-- ==== Sys2Proof/Machine/Ops.lean ====
section
/-!
DEFINITION. Named operations over the state: numbering, registers with their special behaviour, per-core registers and
their four-cycle rule, completing an instruction, control transfer, taking an exception and returning from one.
-/

namespace Sys2Proof.Machine

/-- A step that goes on. -/
abbrev Out1 := Host.Outcome State Fault Refusal

/-! ### Agents (00 R6) -/

def coreOf (t : Nat) : Nat := t / 16
def laneOf (t : Nat) : Nat := t % 16
/-- The cluster of a core, numbered die·64 + cluster. -/
def clusterOf (c : Nat) : Nat := c / 16
def dieOf (c : Nat) : Nat := c / 1024

namespace State

def thread (s : State) (t : Nat) : Thread := s.threads.get Thread.init t
def setThread (s : State) (t : Nat) (th : Thread) : State := { s with threads := s.threads.set Thread.init t th }
def modThread (s : State) (t : Nat) (f : Thread → Thread) : State := s.setThread t (f (s.thread t))
def core (s : State) (c : Nat) : Core := s.cores.get Core.init c
def setCore (s : State) (c : Nat) (k : Core) : State := { s with cores := s.cores.set Core.init c k }
def modCore (s : State) (c : Nat) (f : Core → Core) : State := s.setCore c (f (s.core c))
def cluster (s : State) (c : Nat) : Cluster := s.clusters.get Cluster.init c
def modCluster (s : State) (c : Nat) (f : Cluster → Cluster) : State :=
  { s with clusters := s.clusters.set Cluster.init c (f (s.cluster c)) }
def port (s : State) (p : Nat) : Port := s.ports.get Port.init p
def modPort (s : State) (p : Nat) (f : Port → Port) : State :=
  { s with ports := s.ports.set Port.init p (f (s.port p)) }
def die (s : State) (d : Nat) : Die := s.dies.get Die.init d
def modDie (s : State) (d : Nat) (f : Die → Die) : State := { s with dies := s.dies.set Die.init d (f (s.die d)) }
def gw (s : State) (g : Nat) : Gateway := s.gws.get Gateway.init g
def modGw (s : State) (g : Nat) (f : Gateway → Gateway) : State :=
  { s with gws := s.gws.set Gateway.init g (f (s.gw g)) }
def link (s : State) (l : Nat) : Link := s.links.get Link.init l
def modLink (s : State) (l : Nat) (f : Link → Link) : State :=
  { s with links := s.links.set Link.init l (f (s.link l)) }
def comp (s : State) (c : Nat) : Component := s.comps.get noComponent c

/-- The thread whose instruction executes. -/
abbrev th (s : State) : Thread := s.thread s.cur
def modTh (s : State) (f : Thread → Thread) : State := s.modThread s.cur f

/-- Record an event the hardware owes. -/
def owe (s : State) (due : Nat) (i : Instr) (a : Arg) : State := { s with pending := s.pending ++ [⟨due, ⟨i, a⟩⟩] }

/-- Take the next transaction number. -/
def fresh (s : State) : Nat × State := (s.nextId, { s with nextId := s.nextId + 1 })

/-- Take a free value (log entry 2). -/
def freeWord (s : State) : Word × State := (Config.freeWord s.free, { s with free := s.free + 1 })

/-- Send a message to a host. -/
def tell (s : State) (o : Out) : State := { s with out := s.out ++ [o] }

end State

/-- The number of the line of mask register n of a thread among the lines in `vbad` of its core (17 R217). -/
def maskLine (lane n : Nat) : Nat := 256 + 8 * lane + n

/-- The argument that names one, two or three numbers. -/
def Arg.num (n : Nat) : Arg := { Arg.none with n := n }
def Arg.num2 (n k : Nat) : Arg := { Arg.none with n := n, k := k }

/-! ### Latency classes (15 R209) -/

def class1 : Nat := 4
def class2 : Nat := 8
def class3 : Nat := 24
def peerLoad : Nat := 16

/-! ### Registers of a thread -/

namespace Thread

/-- Read a general register; g0 reads zero (03 R24). -/
def rd (th : Thread) (r : Reg) : Word := if r = 0 then 0 else th.g.get 0 r.val

/-- Write a general register; a write to g0 is discarded (03 R24). The old value is kept for accesses through the
register image until the instruction completes (23 R255). -/
def wr (th : Thread) (r : Reg) (v : Word) : Thread :=
  if r = 0 then th
  else { th with
    g := th.g.set 0 r.val v
    oldG := if th.oldG.any (fun p => p.1 == r.val) then th.oldG else (r.val, th.g.get 0 r.val) :: th.oldG }

/-- Read a mask register; m0 reads all ones (03 R24). -/
def rdM (th : Thread) (r : MReg) : Vec := if r = 0 then BitVec.allOnes 512 else th.m.get 0 r.val
/-- Write a mask register; a write to m0 is discarded. -/
def wrM (th : Thread) (r : MReg) (v : Vec) : Thread := if r = 0 then th else { th with m := th.m.set 0 r.val v }

def privileged (th : Thread) : Bool := th.priv.getLsbD 0

end Thread

namespace State

def g (s : State) (r : Reg) : Word := s.th.rd r
def setG (s : State) (r : Reg) (v : Word) : State := s.modTh fun th => th.wr r v
/-- Write a mask register of the executing thread, which covers its line (17 R222). -/
def setM (s : State) (r : MReg) (v : Vec) : State :=
  if r = 0 then s
  else (s.modTh fun th => th.wrM r v).modCore (coreOf s.cur) fun c =>
    { c with vbad := c.vbad.filter fun e => e.1 != maskLine (laneOf s.cur) r.val }

/-- Architectural vector register n of a thread (01 R14). -/
def vreg (s : State) (t n : Nat) : Vec := (s.core (coreOf t)).vf.get 0 ((s.thread t).winBase + n)

/-- Write the bits of a mask in vector register n of a thread, keeping the old bits for the register image until the
instruction completes (09 R120). A write of the whole register covers its line (17 R222). -/
def setVreg (s : State) (t n : Nat) (v mask : Vec) : State :=
  let th := s.thread t
  let p := th.winBase + n
  let old := (s.core (coreOf t)).vf.get 0 p
  (s.setThread t { th with oldV := (p, old, mask) :: th.oldV }).modCore (coreOf t)
    fun c => { c with
      vf := c.vf.set 0 p ((old &&& ~~~mask) ||| (v &&& mask))
      vbad := if mask = BitVec.allOnes 512 then c.vbad.filter fun e => e.1 != p else c.vbad }

end State

/-! ### Per-core registers (03 R28, 19 R235) -/

def kISSUEPOL : Nat := 64
def kFECTL : Nat := 65
def kNPCTL : Nat := 66
def kWDCTL : Nat := 67
def kRNRCTL : Nat := 68

namespace Core

/-- The value an instruction that issues at cycle `now` sees: the last write that issued at now − 4 or earlier. -/
def regAt (c : Core) (now k : Nat) : Word :=
  match c.recent.find? (fun e => e.2.1 == k && decide (e.1 + 4 ≤ now)) with
  | some e => e.2.2
  | none => c.regs.get 0 k

/-- The value after every write made so far. -/
def regLast (c : Core) (k : Nat) : Word :=
  match c.recent.find? (fun e => e.2.1 == k) with
  | some e => e.2.2
  | none => c.regs.get 0 k

/-- A write that issues at cycle `now`. Writes that every later read sees are folded into `regs`. -/
def writeReg (c : Core) (now k : Nat) (v : Word) : Core :=
  let old := c.recent.filter (fun e => decide (e.1 + 4 ≤ now))
  { c with
    regs := old.reverse.foldl (fun m e => m.set 0 e.2.1 e.2.2) c.regs
    recent := (now, k, v) :: c.recent.filter (fun e => !decide (e.1 + 4 ≤ now)) }

end Core

/-! ### Circular buffers (13 R187; 17 R220) -/

/-- Per-core numbers of a buffer's halves. -/
def cbLow (b : Nat) : Nat := 32 + 2 * b
def cbHigh (b : Nat) : Nat := 33 + 2 * b

/-- The ring of a low half: base and size, 0 when disabled. -/
def ringBase (lo : Word) : Nat := lo.toNat % 2 ^ 20
def ringSize (lo : Word) : Nat := let z := lo.toNat / 2 ^ 20 % 32; if z = 0 then 0 else 2 ^ z

/-- Posted and freed counts, and the fill, of a high half. -/
def ringPosted (hi : Word) : Nat := hi.toNat % 2 ^ 32
def ringFreed (hi : Word) : Nat := hi.toNat / 2 ^ 32
def ringFill (hi : Word) : Nat := (ringPosted hi + 2 ^ 32 - ringFreed hi) % 2 ^ 32

/-- A high half with counts added. -/
def ringAdd (hi : Word) (posted freed : Nat) : Word :=
  BitVec.ofNat 64 ((ringPosted hi + posted) % 2 ^ 32 + 2 ^ 32 * ((ringFreed hi + freed) % 2 ^ 32))

/-- A SYSW of a high half. Counter updates that took effect earlier in this cycle count as if they came after it (17 R220). -/
def Core.writeHigh (c : Core) (now k : Nat) (v : Word) : Core :=
  if c.recent.any (fun e => e.1 == now && e.2.1 == k) then
    let old := { c with recent := c.recent.filter fun e => !(e.1 == now && e.2.1 == k) }.regLast k
    let hi := c.regLast k
    c.writeReg now k (ringAdd v (ringPosted hi + 2 ^ 32 - ringPosted old) (ringFreed hi + 2 ^ 32 - ringFreed old))
  else c.writeReg now k v

namespace State
def regAt (s : State) (c k : Nat) : Word := (s.core c).regAt s.now k
def regLast (s : State) (c k : Nat) : Word := (s.core c).regLast k
def writeReg (s : State) (c k : Nat) (v : Word) : State := s.modCore c fun x => x.writeReg s.now k v

/-- Add to the posted or the freed count of a buffer (13 R187). -/
def cbPost (s : State) (c b n : Nat) : State := s.writeReg c (cbHigh b) (ringAdd (s.regLast c (cbHigh b)) n 0)
def cbFree (s : State) (c b n : Nat) : State := s.writeReg c (cbHigh b) (ringAdd (s.regLast c (cbHigh b)) 0 n)
end State

/-! ### Completing an instruction -/

/-- One level of the loop-end check (07 R104); answers whether the level repeats. -/
def loopLevel (p : Word) (l : Nat) (th : Thread) : Thread × Bool :=
  let n := th.lc.get 0 l
  if n ≠ 0 ∧ p = th.le.get 0 l ∧ th.lp.get false l = th.priv.getLsbD 0 then
    if 1 < n.toNat then ({ th with lc := th.lc.set 0 l (n - 1), pc := th.ls.get 0 l }, true)
    else ({ th with lc := th.lc.set 0 l 0 }, false)
  else (th, false)

/-- The loop-end check after the instruction at offset p, level 1 first; PC stands at the next instruction (07 R104). -/
def loopEnd (p : Word) (th : Thread) : Thread :=
  let r := loopLevel p 1 th
  if r.2 then r.1 else (loopLevel p 0 r.1).1

/-- The cycle in which a thread is next eligible: D after its issue, and after a wait not before the next cycle (15 R209). -/
def nextReady (now : Nat) (th : Thread) (dist : Nat) : Nat :=
  if th.wait.isSome then max (now + 1) (th.issuedAt + dist) else th.issuedAt + dist

/-- The thread is ready again, its wait over; until `late` the register images show the old values (09 R120, 23 R255). -/
def Thread.settle (th : Thread) (now dist : Nat) : Thread :=
  { th with
    st := .ready
    readyAt := nextReady now th dist
    late := if th.wait.isSome then now else th.issuedAt + dist
    wait := none }

/-- An instruction completes, its successor at an offset: PC moves there and the loop-end check is made (07 R104). -/
def State.finishAt (s : State) (t : Nat) (next : Word) (dist : Nat) : State :=
  s.modThread t fun th => (loopEnd th.pc { th with pc := next }).settle s.now dist

/-- An instruction of `len` bytes completes. -/
def State.finish (s : State) (t : Nat) (len : Word) (dist : Nat) : State :=
  s.finishAt t ((s.thread t).pc + len) dist

/-- Completion of a 32-bit instruction of the executing thread. -/
def State.done (s : State) (dist : Nat) : State := s.finish s.cur 4 dist

/-- A transfer whose target lies outside an active level ends it (07 R105). -/
def exitLoops (target : Word) (th : Thread) : Thread :=
  let out (l : Nat) : Bool := decide (target.toNat < (th.ls.get 0 l).toNat) || decide ((th.le.get 0 l).toNat < target.toNat)
  let lc := if out 0 then th.lc.set 0 0 0 else th.lc
  { th with lc := if out 1 then lc.set 0 1 0 else lc }

/-- A taken transfer (07 R100, R105): PC becomes the target, fetched parcels are discarded (19 R233); a call leaves every
loop level active. -/
def State.jump (s : State) (t : Nat) (target : Word) (call : Bool) (dist : Nat) : State :=
  s.modThread t fun th =>
    { (if call then th else exitLoops target th) with pc := target, fetched := [] }.settle s.now dist

/-! ### Exceptions (27 R269 to R271) -/

/-- Trap entry, in the thread's registers: CAUSE, EPC and TVAL record the cause, PRIV bit 1 receives bit 0 and bit 0 is
set, fetched parcels are discarded, PC := TRAPVEC. The handler is eligible 4 cycles after the issue, or in the cycle
after the cause is known when the thread was parked. -/
def Thread.trap (th : Thread) (now : Nat) (c : Cause) (tv : Word) : Thread :=
  { th with
    cause := c.zeroExtend 64
    epc := th.pc
    tval := tv
    priv := (th.priv &&& 1) <<< 1 ||| 1
    fetched := []
    pc := th.trapvec
    st := .ready
    readyAt := if th.wait.isSome ∧ th.issuedAt < now then now + 1 else th.issuedAt + 4
    late := if th.wait.isSome ∧ th.issuedAt < now then now else th.issuedAt + 4
    wait := none
    oldG := []
    oldV := []
    afterTrap := true }

/-- Trap entry (27 R269). -/
def State.trap (s : State) (t : Nat) (c : Cause) (tv : Word) : State := s.modThread t fun th => th.trap s.now c tv

/-- A double trap (27 R270): CAUSE, EPC and TVAL are written, PRIV stays, the thread halts and the owner is told. -/
def State.doubleTrap (s : State) (t : Nat) (c : Cause) (tv : Word) : State :=
  (s.modThread t fun th =>
    { th with cause := c.zeroExtend 64, epc := th.pc, tval := tv, fetched := [], st := .halted, wait := none }).tell
    (.doubleTrap s.mgmt.owner t c)

/-- A cause raised by a fetch (27 R270). -/
def State.fetchTrap (s : State) (t : Nat) (c : Cause) (tv : Word) : State :=
  if (s.thread t).afterTrap then s.doubleTrap t c tv else s.trap t c tv

/-- A cause of the executing instruction: trap entry is the next state. -/
def State.raise (s : State) (c : Cause) (tv : Word) : Out1 := .next (s.trap s.cur c tv)

/-- Return from an exception (07 R111): PC := EPC, PRIV bit 0 := PRIV bit 1, PRIV bit 1 := 0. It is a taken transfer, and
not one of those that end a loop level (07 R105); as every taken transfer it makes no loop-end check, also where it stands at
LE[L] of an active level, which R104 does not list (DESIGN CHOICE, log entry 52). -/
def State.eret (s : State) (t : Nat) (dist : Nat) : State :=
  (s.modThread t fun th => { th with priv := (th.priv >>> 1) &&& 1 }).jump t (s.thread t).epc true dist

/-- An instruction whose whole effect is a value for a general register. -/
def State.put (s : State) (d : Reg) (v : Word) (dist : Nat) : Out1 := .next ((s.setG d v).done dist)

/-! ### Waiting -/

/-- Park the executing thread (01 R15). -/
def State.park (s : State) (t : Nat) (w : Wait) : State :=
  s.modThread t fun th => { th with st := .parked, wait := some w }

/-- A thread waits, from when this instruction first waited for the same thing. -/
def State.waitFor (s : State) (t : Nat) (a : Act) (why : Why) (reqs : List Nat) (got : List (Nat × List Byte)) : State :=
  let since := match (s.thread t).wait with | some w => if w.why = why then w.since else s.now | none => s.now
  s.park t ⟨a, why, since, reqs, got, none⟩

/-- Park a thread until a condition holds. -/
def State.parkOn (s : State) (t : Nat) (a : Act) (why : Why) : State := s.waitFor t a why [] []

end Sys2Proof.Machine
end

- **Activity**: Take exactly the lines from the one containing "def ringSize (lo" through the one containing "if c.recent.any (fun" in the data above, and output them with nothing added.

- **Answer for the task**:
def ringSize (lo : Word) : Nat := let z := lo.toNat / 2 ^ 20 % 32; if z = 0 then 0 else 2 ^ z

/-- Posted and freed counts, and the fill, of a high half. -/
def ringPosted (hi : Word) : Nat := hi.toNat % 2 ^ 32
def ringFreed (hi : Word) : Nat := hi.toNat / 2 ^ 32
def ringFill (hi : Word) : Nat := (ringPosted hi + 2 ^ 32 - ringFreed hi) % 2 ^ 32

/-- A high half with counts added. -/
def ringAdd (hi : Word) (posted freed : Nat) : Word :=
  BitVec.ofNat 64 ((ringPosted hi + posted) % 2 ^ 32 + 2 ^ 32 * ((ringFreed hi + freed) % 2 ^ 32))

/-- A SYSW of a high half. Counter updates that took effect earlier in this cycle count as if they came after it (17 R220). -/
def Core.writeHigh (c : Core) (now k : Nat) (v : Word) : Core :=
  if c.recent.any (fun e => e.1 == now && e.2.1 == k) then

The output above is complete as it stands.